Pumpkin Spice is one of the biggest scams since Hallmark came out with Hallowe’en cards.  It isn’t even a real spice!  So, saying you’ve been waiting all year for it is like saying you’ve been waiting for Bernie Madoff to take your money.  And BTW, Pumpkin Spice potatoes, salmon and asparagus are all bullshit!

Parents, we understand you’re overjoyed that your kids aren’t hanging around the house anymore.
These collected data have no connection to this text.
-- ==== Sys2Proof/Laws/Bits.lean ====
section
/-! SUPPORT. Laws of the bit fields of a register word: a field reads what was put into it, and the other fields of the
word stay. -/
namespace Sys2Proof.Machine

theorem pow_split (hi lo : Nat) (h : lo ≤ hi) : 2 ^ (hi + 1) = 2 ^ lo * 2 ^ (hi + 1 - lo) := by
  rw [← Nat.pow_add]
  congr 1
  omega

/-- A number in three parts: above a field, the field, and below it. -/
theorem three_parts (w hi lo : Nat) (h : lo ≤ hi) :
    w = w / 2 ^ (hi + 1) * 2 ^ (hi + 1) + w / 2 ^ lo % 2 ^ (hi + 1 - lo) * 2 ^ lo + w % 2 ^ lo := by
  have h1 := Nat.div_add_mod w (2 ^ lo)
  have h2 := Nat.div_add_mod (w / 2 ^ lo) (2 ^ (hi + 1 - lo))
  have h3 : w / 2 ^ lo / 2 ^ (hi + 1 - lo) = w / 2 ^ (hi + 1) := by rw [Nat.div_div_eq_div_mul, ← pow_split hi lo h]
  rw [h3] at h2
  conv => lhs; rw [← h1, ← h2]
  rw [pow_split hi lo h, Nat.mul_add]
  have e : 2 ^ lo * (2 ^ (hi + 1 - lo) * (w / (2 ^ lo * 2 ^ (hi + 1 - lo)))) =
      w / (2 ^ lo * 2 ^ (hi + 1 - lo)) * (2 ^ lo * 2 ^ (hi + 1 - lo)) := by
    rw [← Nat.mul_assoc, Nat.mul_comm]
  rw [e, Nat.mul_comm (2 ^ lo) (w / 2 ^ lo % 2 ^ (hi + 1 - lo))]

/-- What `setBits` makes of a word, as a number in three parts. -/
theorem setBits_toNat (w : Word) (hi lo v : Nat) (h : lo ≤ hi) (h32 : hi < 32) :
    (setBits w hi lo v).toNat =
      w.toNat / 2 ^ (hi + 1) * 2 ^ (hi + 1) + v % 2 ^ (hi + 1 - lo) * 2 ^ lo + w.toNat % 2 ^ lo := by
  have hw := three_parts w.toNat hi lo h
  have hlt := w.isLt
  have hv : v % 2 ^ (hi + 1 - lo) < 2 ^ (hi + 1 - lo) := Nat.mod_lt _ (Nat.two_pow_pos _)
  have hl : w.toNat % 2 ^ lo < 2 ^ lo := Nat.mod_lt _ (Nat.two_pow_pos _)
  have hp := pow_split hi lo h
  have hq : w.toNat / 2 ^ (hi + 1) < 2 ^ (32 - (hi + 1)) := by
    rw [Nat.div_lt_iff_lt_mul (Nat.two_pow_pos _), ← Nat.pow_add]
    have : 32 - (hi + 1) + (hi + 1) = 32 := by omega
    rw [this]
    exact hlt
  have h32' : 2 ^ (32 - (hi + 1)) * 2 ^ (hi + 1) = 2 ^ 32 := by
    rw [← Nat.pow_add]
    congr 1
    omega
  have key : v % 2 ^ (hi + 1 - lo) * 2 ^ lo + w.toNat % 2 ^ lo < 2 ^ (hi + 1) := by
    have : (v % 2 ^ (hi + 1 - lo) + 1) * 2 ^ lo ≤ 2 ^ (hi + 1 - lo) * 2 ^ lo := Nat.mul_le_mul_right _ hv
    rw [Nat.add_mul, Nat.one_mul, Nat.mul_comm (2 ^ (hi + 1 - lo)), ← hp] at this
    omega
  have big : w.toNat / 2 ^ (hi + 1) * 2 ^ (hi + 1) + 2 ^ (hi + 1) ≤ 2 ^ 32 := by
    have : (w.toNat / 2 ^ (hi + 1) + 1) * 2 ^ (hi + 1) ≤ 2 ^ (32 - (hi + 1)) * 2 ^ (hi + 1) := Nat.mul_le_mul_right _ hq
    rw [Nat.add_mul, Nat.one_mul, h32'] at this
    exact this
  unfold setBits getBits
  rw [BitVec.toNat_ofNat]
  generalize hf : w.toNat / 2 ^ lo % 2 ^ (hi + 1 - lo) * 2 ^ lo = fld at hw ⊢
  generalize w.toNat / 2 ^ (hi + 1) * 2 ^ (hi + 1) = top at *
  generalize w.toNat % 2 ^ lo = low at *
  generalize v % 2 ^ (hi + 1 - lo) * 2 ^ lo = new at *
  rw [Nat.mod_eq_of_lt (by omega)]
  omega

/-- A field reads what was put into it, without the bits beyond its width. -/
theorem getBits_setBits (w : Word) (hi lo v : Nat) (h : lo ≤ hi) (h32 : hi < 32) :
    getBits (setBits w hi lo v) hi lo = v % 2 ^ (hi + 1 - lo) := by
  unfold getBits
  rw [setBits_toNat w hi lo v h h32, pow_split hi lo h]
  have e : w.toNat / (2 ^ lo * 2 ^ (hi + 1 - lo)) * (2 ^ lo * 2 ^ (hi + 1 - lo)) + v % 2 ^ (hi + 1 - lo) * 2 ^ lo + w.toNat % 2 ^ lo =
      w.toNat % 2 ^ lo + 2 ^ lo * (w.toNat / (2 ^ lo * 2 ^ (hi + 1 - lo)) * 2 ^ (hi + 1 - lo) + v % 2 ^ (hi + 1 - lo)) := by
    rw [Nat.mul_add, Nat.mul_left_comm, Nat.mul_comm (2 ^ lo) (v % 2 ^ (hi + 1 - lo))]
    omega
  rw [e, Nat.add_mul_div_left _ _ (Nat.two_pow_pos lo), Nat.div_eq_of_lt (Nat.mod_lt _ (Nat.two_pow_pos _)), Nat.zero_add,
    Nat.add_comm, Nat.add_mul_mod_self_right, Nat.mod_mod]

/-- A field above stays as it is. -/
theorem getBits_setBits_above (w : Word) (hi lo v hi' lo' : Nat) (h : lo ≤ hi) (h32 : hi < 32) (ha : hi < lo') :
    getBits (setBits w hi lo v) hi' lo' = getBits w hi' lo' := by
  have hv : v % 2 ^ (hi + 1 - lo) < 2 ^ (hi + 1 - lo) := Nat.mod_lt _ (Nat.two_pow_pos _)
  have hl : w.toNat % 2 ^ lo < 2 ^ lo := Nat.mod_lt _ (Nat.two_pow_pos _)
  have key : v % 2 ^ (hi + 1 - lo) * 2 ^ lo + w.toNat % 2 ^ lo < 2 ^ (hi + 1) := by
    have : (v % 2 ^ (hi + 1 - lo) + 1) * 2 ^ lo ≤ 2 ^ (hi + 1 - lo) * 2 ^ lo := Nat.mul_le_mul_right _ hv
    rw [Nat.add_mul, Nat.one_mul, Nat.mul_comm (2 ^ (hi + 1 - lo)), ← pow_split hi lo h] at this
    omega
  have top : (setBits w hi lo v).toNat / 2 ^ (hi + 1) = w.toNat / 2 ^ (hi + 1) := by
    rw [setBits_toNat w hi lo v h h32, Nat.add_assoc, Nat.add_comm, Nat.add_mul_div_right _ _ (Nat.two_pow_pos _),
      Nat.div_eq_of_lt key, Nat.zero_add]
  have e : 2 ^ lo' = 2 ^ (hi + 1) * 2 ^ (lo' - (hi + 1)) := by
    rw [← Nat.pow_add]
    congr 1
    omega
  unfold getBits
  rw [e, ← Nat.div_div_eq_div_mul, ← Nat.div_div_eq_div_mul, top]

/-- A field below stays as it is. -/
theorem getBits_setBits_below (w : Word) (hi lo v hi' lo' : Nat) (h : lo ≤ hi) (h32 : hi < 32) (hb : hi' < lo) (hl : lo' ≤ hi') :
    getBits (setBits w hi lo v) hi' lo' = getBits w hi' lo' := by
  have low : (setBits w hi lo v).toNat % 2 ^ lo = w.toNat % 2 ^ lo := by
    rw [setBits_toNat w hi lo v h h32, pow_split hi lo h]
    have e : w.toNat / (2 ^ lo * 2 ^ (hi + 1 - lo)) * (2 ^ lo * 2 ^ (hi + 1 - lo)) + v % 2 ^ (hi + 1 - lo) * 2 ^ lo + w.toNat % 2 ^ lo =
        w.toNat % 2 ^ lo + 2 ^ lo * (w.toNat / (2 ^ lo * 2 ^ (hi + 1 - lo)) * 2 ^ (hi + 1 - lo) + v % 2 ^ (hi + 1 - lo)) := by
      rw [Nat.mul_add, Nat.mul_left_comm, Nat.mul_comm (2 ^ lo) (v % 2 ^ (hi + 1 - lo))]
      omega
    rw [e, Nat.add_mul_mod_self_left, Nat.mod_mod]
  have e : 2 ^ lo = 2 ^ lo' * 2 ^ (hi' + 1 - lo') * 2 ^ (lo - (hi' + 1)) := by
    rw [← Nat.pow_add, ← Nat.pow_add]
    congr 1
    omega
  have part : ∀ x : Nat, x / 2 ^ lo' % 2 ^ (hi' + 1 - lo') = x % 2 ^ lo / 2 ^ lo' % 2 ^ (hi' + 1 - lo') := by
    intro x
    rw [e, Nat.mul_assoc, Nat.mod_mul_right_div_self, Nat.mod_mul_right_mod]
  unfold getBits
  rw [part, low, ← part]

end Sys2Proof.Machine
end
But, folks!  You’re only driving them to school; you’re not in a race to get them the last seat on the Mars Rover!

Guys, put away the short pants.  You look ridiculous.  You’re a grown man, for God’s sake!

Likewise, women: a long woolen Harry Potter scarf with a pleated micro mini isn’t fashion: it’s a open invitation to pneumonia.

And if you’re too stupid to wear enough clothes when it’s cold, you deserve to get sick — so quit bitchin’ about it.

Also, Germbags!  If you’re sniffling, sneezing, wheezing or coughing up a lung, stay away from public transportation. That includes taxis and airplanes. (What is it with sick people?  Why do they all have this uncontrollable urge to travel?)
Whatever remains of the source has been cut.